A closed graph means that no point in the graph has an edge that is not connected to the point.

#define SIMPLE cut all edges are only connected to s or only to T.

To this map s to all the points of the positive weight of an edge, the flow is VI, all negative weights of the point to the T with one edge, the flow is-vi, the other side is not moving, the flow is ∞.

So the simple cut edge of the chart is not included in the original image of any one side (this is important)

Below, the simple cut in this picture must be a closed graph, and all closed graphs must be a simple cut.

The closed diagram corresponds to a simple cut:

If the closed graph does not correspond to a simple cut, in the closed graph there will be a point from the s-s to a point in the t-t edge, the edge of the closed graph is connected to the outside, contradictions.

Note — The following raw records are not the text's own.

-- ==== Sys2Proof/Syntax.lean ====
section
/-! DEFINITION. The commands of the block: one constructor of Instr for each row of spec/opcode_table.json,
with the operands that the model gives the row. A row that acts on a unit names the unit; a row whose data come
from outside the device (a bus write, a received group, a measurement) carries them. -/

namespace Sys2Proof

/-- The six issue queues of a tile (R79): scalar, vector, matrix, load, store, synchronisation. -/
inductive Queue where
  | sc | ve | mx | ld | st | sy
  deriving DecidableEq, Repr

/-- Who makes a register access: function `fn` of host port `hp` (0 the PF, n the VFn, R448), or the sideband. -/
inductive Accessor where
  | host (hp fn : Nat)
  | sideband
  deriving DecidableEq, Repr

/-- What the error check of a memory read finds (R182, R184, R188): nothing, the number of sectors or transfers corrected, or the
first sector or transfer of the read that cannot be corrected. -/
inductive EccEvent where
  | clean
  | corrected (n : Nat)
  | uncorrectable (first : Nat)
  deriving DecidableEq, Repr

/-- One group of a link as it reaches the receive pins: the flits by position, and the 21-byte trailer (R294, R295). DESIGN CHOICE (log entry 5). -/
structure Group where
  flits   : List (Nat × Flit)
  trailer : BitVec 168
  deriving DecidableEq, Repr

/-- What a reference measured over one 10 us window (R236, Table 8.5). DESIGN CHOICE (log entry 5). -/
structure RefWindow where
  /-- rms period jitter, in femtoseconds -/
  jitter : Nat
  /-- duty cycle, in thousandths -/
  duty   : Nat
  /-- frequency offset from the active reference, in parts per billion, unsigned magnitude -/
  offset : Nat
  deriving DecidableEq, Repr

/-- The outcome of a bring-up stage (R517, R520): the units that failed training or calibration in it, the Hearth
boot's findings for stage 3 and the Cellar's population for stage 6. -/
structure StageResult where
  failedStacks   : List Nat
  failedCellar   : List Nat
  failedDoors    : List Nat
  /-- Hearth's known-answer tests of its own engines passed (Table 17.3 stage 1) -/
  hearthKat      : Bool
  /-- virtual functions that the host has enabled on HP0 and HP1 (R448), for stage 5 -/
  vfs0           : Nat
  vfs1           : Nat
  /-- channels found populated, and the DIMM capacity code DSZ (Tables 6.8, 6.9) -/
  chpop          : Nat
  dsz            : Nat
  deriving DecidableEq, Repr

/-- The serving and Pantry registers whose writes wait for the next commit (R380). -/
inductive ServReg where
  | tgt (n : Nat) | cfg | pgCfg | peer (n : Nat)
  | oringBase (hp : Nat) | oringWpaddr (hp : Nat) | oqBase (hp : Nat) | oringRp (hp : Nat)
  deriving DecidableEq, Repr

A simple cut corresponds to a closed diagram:

Because this is built a simple cut of the cut edge is not included in the original image of any one side, so in a simple cut, s-s all points will not be connected to the T-T, so is a closed diagram.

A simple cut capacity is the sum of the absolute values of the points of the negative weights in the s-s and the absolute sum of the points of the positive weights in the t-t.

When a simple cut is minimized, the closed graph has a minimum value.

So you can use the minimum cut to find the maximum weight of the closed graph!! ^_^

,,,,,,,, finally finished, to the back to bother to write the vernacular version of the proof because the HBT formula version of the proof is also very simple.

The application of the most powerful closed graph is still very wide.

tag in the title Description:

Positive negative right, maximum (minimum)

Examples:

①bzoj 1497: [NOI2006] maximum profit bare question

②poj 2987 Firing

The problem is to find out the maximum number of points of the closed graph under the premise of finding the smallest.

It can be proved that the minimum number of points can be obtained if the maximum weight of the closed graph is calculated and traversed again.

But there is a fantasy idea:

In the network to enlarge the edge, will Benquan *10000, if the edge and the source point s even, then the flow minus one, if the edge and the meeting point T-connected, then the flow plus one, for the original point of 0 points, and the meeting point of the T-link, the flow of 1

Set with the source point s connected to the edge has total, the minimum cut for Max_flow, then (max_flow+total)/10000 is the original minimum cut, (max_flow+total)%10000 is the Dag graph of the number of points, because in the cutting edge set, If the cutting edge and the source point s are connected, indicating that the point is not taken, cutting edge and meeting point T is connected, indicating that the point to take, so the use of the above method can ensure that the best solution is obtained

This is really very ingenious ah, worth accumulating!

③bzoj 1565: [NOI2009] Plants vs Zombies

A very interesting problem, the maximum weight of the closed graph is quite obvious, but the picture may have a ring! All the points in the ring and the precursors of all the points in the ring are unlikely to be attacked, so there is a way to eliminate these points. The idea of topological ordering of the inverse diagram for this diagram is the last point at which all topological points can be chosen.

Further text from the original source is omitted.